/-! ## The sequencer and the engines -/

/-- A job starts at the entries of its image; an overlay that has been loaded stands in the store; SPILLWAY_FULL is
delivered to the handler that g31 names, g28 to g31 taking the kind, TVAL, the pc and 0, with its record formed, and is taken
as a trap of the matrix queue where none is armed. A waiting MSTEP tries its passes again, a stall of 4,096 tck ends in
SPILLWAY_FULL once the earlier words of its queue have completed, no later one started, and a running nest hands over its next
word. A finished word raises its flags and leaves its queue, one behind which another has started first, then the weight loader's,
whose latch replaces its slot's, then the head; an MNOP completes after every earlier word of its queue (07 R229, R240, R246; 08
R261, R265, R268-R271, R275, R276, R283; 11 R339; 16 R401, R403). That the passes that can commit do so in one step, and that a
WLOAD behind an MSTEP that may yet stop for room is held back from completing (assumption log, entry 24), and that an overlay
leaves the rest of the store (entry 55), are the model's choices. -/
def Obligations.EngineEvents : Prop :=
  ∀ (s : State) (core slot : Nat) (g : Workgroup) (j : Job), s.jobSlot core = some slot → s.wg? ⟨core, slot⟩ = some g →
    g.job = some j →
    let r : WgRef := ⟨core, slot⟩
    let img := (s.lpbOf g).seqImg.toNat
    let load := s.overlayLoad r
    let head := (load.2.readVia core g img 64).1.2
    let entry (off : Nat) : Nat := ofBytes ((head.drop off).take 2)
    let g31 := (j.main.g[31]?).getD 0
    let armed : Prop := j.main.halted = false ∧ g31 ≠ 0 ∧ g31.toNat % 4 = 0 ∧ g31.toNat < 0xE000
    (j.started = false → j.intake.trapped = false → g.preempt = none →
        (load.1 = true → ∃ t, exec (.evSequencerJobStart r) s = .next t ∧ t.job? r = some { j with
          started := true, intake := { j.intake with pc := entry 0x0C }, main := { j.main with pc := entry 0x0E },
          outfall := { j.outfall with pc := entry 0x10 } })
        ∧ (load.1 = false → exec (.evSequencerJobStart r) s = .next load.2))
    ∧ (∀ o, j.ovl = some o → ∃ t, exec (.evOvlLoadComplete core) s = .next t
        ∧ (t.core core).store = cellsPut (s.core core).store o.at_ o.bytes ∧ t.job? r = some { j with ovl := none })
    ∧ (∀ x, j.spwStop = some x → x.delivered = false → j.main.trapped = false → (∀ o, j.ovl = some o → o.ctx ≠ .main) →
        g.saving = false → j.matrixQ.trapped = false → (s.core core).trap.item = none →
        (armed → ∃ t, exec (.evSpillwayHandlerDelivery r) s = .next t
          ∧ t.job? r = some { j.deliver x.tval g31 with spwStop := some { x with delivered := true } }
          ∧ (t.core core).trap.rec_.kind = some .spillwayFull ∧ (t.core core).trap.rec_.src = .matrixQ
          ∧ (t.core core).trap.rec_.stamp = s.tckOf core
          ∧ (j.main.rdv = none → (t.job? r).map (·.main) = some {
              ((((j.main.setG 28 6).setG 29 x.tval).setG 30 (BitVec.ofNat 64 j.main.pc)).setG 31 0) with
                pc := g31.toNat, copySince := none }))
        ∧ (¬armed → ∃ item, exec (.evSpillwayHandlerDelivery r) s = .next (s.takeTrap r item)
            ∧ item.who = .engine slot .matrix ∧ item.record.kind = some .spillwayFull ∧ item.record.src = .matrixQ))
    ∧ (∀ n x rest, j.nest = some n → n.next (s.lpbOf g) g.wgl 8 = some (x, rest) → j.matrixQ.trapped = false →
        j.drainQ.trapped = false → g.saving = false → (j.queue (queueOf x.opx)).held < 32 →
        ∃ t, exec (.evNestWordGeneration core) s = .next t
          ∧ t.job? r = some { j.handOver x.opx x.w n.ticket true x.astray with nest := rest })
    ∧ (∀ eq, g.waves.any (fun v => !v.ended) = true →
        let q := j.queue eq
        let may (x : QueueWord) : Prop := q.mayEnd g.saving x = true
        let behind := findIx (fun x => q.mayEnd g.saving x.1) q.finishing
        let leaves (f : BitVec 6) (p : Job → EngineQ → Prop) : Prop := ∃ t k, exec (.evMatrixWordCompletion core eq) s = .next t
          ∧ (t.wg? r).map (·.flags) = some (g.flags ||| f) ∧ t.job? r = some k ∧ p k (k.queue eq)
        (∀ x, x.opx ≠ 0 → x.opx ≠ 1 → may x) ∧ (∀ x y, x.opx = 0 → may x → y ∈ q.open_ → y.before x = false)
        ∧ (∀ n x, behind = some n → q.finishing[n]? = some x →
          leaves x.2 (fun k y => y.finishing = q.finishing.eraseIdx n ∧ y.loader = q.loader ∧ y.words = q.words ∧ k.slots = j.slots))
        ∧ (∀ l, behind = none → eq = .matrix → q.loader = some l → l.phase = .finished → may l.q → s.unitFree core eq true = true →
          leaves 0 (fun k y => y.finishing = q.finishing ∧ y.loader = none ∧ y.words = q.words
            ∧ k.slots = setAt j.slots l.q.w.c.toNat l.latch))
        ∧ (∀ x rest, behind = none → (∀ l, q.loader = some l → l.phase ≠ .finished ∨ ¬may l.q) → q.words = x :: rest →
          q.phase = .finished → may x → s.unitFree core eq false = true →
          leaves q.sticky (fun k y => y.finishing = q.finishing ∧ y.loader = q.loader ∧ y.words = rest ∧ k.slots = j.slots)))
    ∧ (∀ c n, s.headWord? core .matrix = some c → j.matrixQ.phase = .stalled n → 4096 ≤ n → s.earlierOpen c = false →
        ∃ t k, exec (.evSpillwayStallExpiry core) s = .next t ∧ t.job? r = some k ∧ k.matrixQ.phase = .stopped
          ∧ k.matrixQ.loader.all (fun x => !x.phase.started) = true
          ∧ k.spwStop = some { tval := engineTval c.q.w.d.toNat j.matrixQ.pass c.q.ticket, delivered := false, drain := none }
          ∧ (t.core core).spw = (s.core core).spw)
    ∧ (∀ c l, s.headWord? core .matrix = some c → c.q.opx = 2 → j.matrixQ.phase = .running ∨ (∃ n, j.matrixQ.phase = .stalled n) →
        j.matrixQ.trapped = false → g.saving = false → c.q.raced = [] → (j.slots[c.q.w.c.toNat]?).join = some l →
        intActivation c.q.w.fmt.toNat = false →
        let w := c.q.w
        let p := j.matrixQ.pass
        p ≤ extP w →
        (∀ n, p ≤ n → n < extP w → let v := vectorParts w (w.a.toNat + n * w.astr.toNat)
          inScratch (s.lpbOf g).scratch v = true ∧ g.poisonedIn v = false ∧ g.emptyIn v = false) →
        let run := (List.range' p (extP w - p)).foldl (fun (a : Tile × BitVec 6) n =>
          let o := floatPass l w a.1 n (readVector g w (w.a.toNat + n * w.astr.toNat))
          (o.1, a.2 ||| o.2)) (s.accTile core w.d.toNat, j.matrixQ.sticky)
        ∃ t q, exec (.evPassCommit core) s = .next t ∧ (t.job? r).map (·.matrixQ) = some q ∧ q.phase = .finished
          ∧ q.pass = extP w ∧ q.sticky = run.2 ∧ t.accTile core w.d.toNat = run.1)
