-- ==== Sys2Proof/Laws/State.lean ====
section
/-! SUPPORT. What the updates of State leave as it was, field by field, and what they change: the reads of a
unit after a change of a unit. -/

namespace Sys2Proof.Machine

/-! ## Lists of pairs -/

theorem assoc_assocSet_self {α : Type} (l : List (Nat × α)) (n : Nat) (v : α) : assoc (assocSet l n v) n = some v := by
  induction l with
  | nil => simp [assocSet, assoc]
  | cons p rest ih =>
    obtain ⟨k, x⟩ := p
    by_cases h : n < k
    · simp [assocSet, assoc, h]
    · by_cases e : n = k
      · subst e; simp [assocSet, assoc]
      · simp [assocSet, assoc, h, e, ih, Ne.symm e]

theorem assoc_assocSet_of_ne {α : Type} (l : List (Nat × α)) {m n : Nat} (v : α) (hne : m ≠ n) :
    assoc (assocSet l n v) m = assoc l m := by
  induction l with
  | nil => simp [assocSet, assoc, Ne.symm hne]
  | cons p rest ih =>
    obtain ⟨k, x⟩ := p
    by_cases h : n < k
    · simp [assocSet, assoc, h, Ne.symm hne]
    · by_cases e : n = k
      · subst e; simp [assocSet, assoc, Ne.symm hne]
      · simp only [assocSet, if_neg h, if_neg e, assoc, ih]

@[simp] theorem assoc_assocSet {α : Type} (l : List (Nat × α)) (m n : Nat) (v : α) :
    assoc (assocSet l n v) m = if m = n then some v else assoc l m := by
  by_cases h : m = n
  · subst h; simp [assoc_assocSet_self]
  · simp [assoc_assocSet_of_ne l v h, h]

@[simp] theorem modAt_length {α : Type} (l : List α) (i : Nat) (f : α → α) : (modAt l i f).length = l.length := by
  induction l generalizing i with
  | nil => simp [modAt]
  | cons x rest ih => cases i <;> simp [modAt, ih]

@[simp] theorem setAt_length {α : Type} (l : List α) (i : Nat) (v : α) : (setAt l i v).length = l.length := by
  induction l generalizing i with
  | nil => simp [setAt]
  | cons x rest ih => cases i <;> simp [setAt, ih]

theorem modAt_getElem? {α : Type} (l : List α) (i j : Nat) (f : α → α) :
    (modAt l i f)[j]? = if j = i then (l[j]?).map f else l[j]? := by
  induction l generalizing i j with
  | nil => simp [modAt]
  | cons x rest ih => cases i <;> cases j <;> simp [modAt, ih]

theorem setAt_getElem? {α : Type} (l : List α) (i j : Nat) (v : α) :
    (setAt l i v)[j]? = if j = i then (l[j]?).map (fun _ => v) else l[j]? := by
  induction l generalizing i j with
  | nil => simp [setAt]
  | cons x rest ih => cases i <;> cases j <;> simp [setAt, ih]

/-! ## setCore -/

@[simp] theorem State.setCore_mem (s : State) (n : Nat) (c : ComputeCore) : (s.setCore n c).mem = s.mem := rfl
@[simp] theorem State.setCore_poison (s : State) (n : Nat) (c : ComputeCore) : (s.setCore n c).poison = s.poison := rfl
@[simp] theorem State.setCore_fck (s : State) (n : Nat) (c : ComputeCore) : (s.setCore n c).fck = s.fck := rfl
@[simp] theorem State.setCore_lck (s : State) (n : Nat) (c : ComputeCore) : (s.setCore n c).lck = s.lck := rfl
@[simp] theorem State.setCore_tiles (s : State) (n : Nat) (c : ComputeCore) : (s.setCore n c).tiles = s.tiles := rfl
@[simp] theorem State.setCore_islands (s : State) (n : Nat) (c : ComputeCore) : (s.setCore n c).islands = s.islands := rfl
@[simp] theorem State.setCore_l2tlb (s : State) (n : Nat) (c : ComputeCore) : (s.setCore n c).l2tlb = s.l2tlb := rfl
@[simp] theorem State.setCore_walkCache (s : State) (n : Nat) (c : ComputeCore) : (s.setCore n c).walkCache = s.walkCache := rfl
@[simp] theorem State.setCore_grids (s : State) (n : Nat) (c : ComputeCore) : (s.setCore n c).grids = s.grids := rfl
@[simp] theorem State.setCore_accepts (s : State) (n : Nat) (c : ComputeCore) : (s.setCore n c).accepts = s.accepts := rfl
@[simp] theorem State.setCore_frames (s : State) (n : Nat) (c : ComputeCore) : (s.setCore n c).frames = s.frames := rfl
@[simp] theorem State.setCore_stops (s : State) (n : Nat) (c : ComputeCore) : (s.setCore n c).stops = s.stops := rfl
@[simp] theorem State.setCore_saves (s : State) (n : Nat) (c : ComputeCore) : (s.setCore n c).saves = s.saves := rfl
@[simp] theorem State.setCore_contexts (s : State) (n : Nat) (c : ComputeCore) : (s.setCore n c).contexts = s.contexts := rfl
@[simp] theorem State.setCore_queues (s : State) (n : Nat) (c : ComputeCore) : (s.setCore n c).queues = s.queues := rfl
@[simp] theorem State.setCore_bind (s : State) (n : Nat) (c : ComputeCore) : (s.setCore n c).bind = s.bind := rfl
@[simp] theorem State.setCore_mail (s : State) (n : Nat) (c : ComputeCore) : (s.setCore n c).mail = s.mail := rfl
@[simp] theorem State.setCore_grants (s : State) (n : Nat) (c : ComputeCore) : (s.setCore n c).grants = s.grants := rfl
@[simp] theorem State.setCore_ferr (s : State) (n : Nat) (c : ComputeCore) : (s.setCore n c).ferr = s.ferr := rfl
@[simp] theorem State.setCore_served (s : State) (n : Nat) (c : ComputeCore) : (s.setCore n c).served = s.served := rfl
@[simp] theorem State.setCore_hostOps (s : State) (n : Nat) (c : ComputeCore) : (s.setCore n c).hostOps = s.hostOps := rfl
@[simp] theorem State.setCore_hostOpId (s : State) (n : Nat) (c : ComputeCore) : (s.setCore n c).hostOpId = s.hostOpId := rfl
@[simp] theorem State.setCore_power (s : State) (n : Nat) (c : ComputeCore) : (s.setCore n c).power = s.power := rfl
@[simp] theorem State.setCore_presv (s : State) (n : Nat) (c : ComputeCore) : (s.setCore n c).presv = s.presv := rfl
@[simp] theorem State.setCore_heads (s : State) (n : Nat) (c : ComputeCore) : (s.setCore n c).heads = s.heads := rfl
@[simp] theorem State.setCore_lineCores (s : State) (n : Nat) (c : ComputeCore) : (s.setCore n c).lineCores = s.lineCores := rfl
@[simp] theorem State.setCore_lineLast (s : State) (n : Nat) (c : ComputeCore) : (s.setCore n c).lineLast = s.lineLast := rfl
@[simp] theorem State.setCore_pod (s : State) (n : Nat) (c : ComputeCore) : (s.setCore n c).pod = s.pod := rfl
@[simp] theorem State.setCore_modl (s : State) (n : Nat) (c : ComputeCore) : (s.setCore n c).modl = s.modl := rfl
@[simp] theorem State.setCore_agenda (s : State) (n : Nat) (c : ComputeCore) : (s.setCore n c).agenda = s.agenda := rfl
@[simp] theorem State.setCore_cur (s : State) (n : Nat) (c : ComputeCore) : (s.setCore n c).cur = s.cur := rfl
@[simp] theorem State.setCore_freeCount (s : State) (n : Nat) (c : ComputeCore) : (s.setCore n c).freeCount = s.freeCount := rfl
■ ■ ■ ■
Exercise goal =
Would you please copy exactly the part of the entries above that begins at the line containing "nil => simp [assocSet, assoc, Ne.symm hne]" and ends at the line containing "e, assoc, ih]", both lines included?

Written answer =
  | nil => simp [assocSet, assoc, Ne.symm hne]
  | cons p rest ih =>
    obtain ⟨k, x⟩ := p
    by_cases h : n < k
    · simp [assocSet, assoc, h, Ne.symm hne]
    · by_cases e : n = k
      · subst e; simp [assocSet, assoc, Ne.symm hne]
      · simp only [assocSet, if_neg h, if_neg e, assoc, ih]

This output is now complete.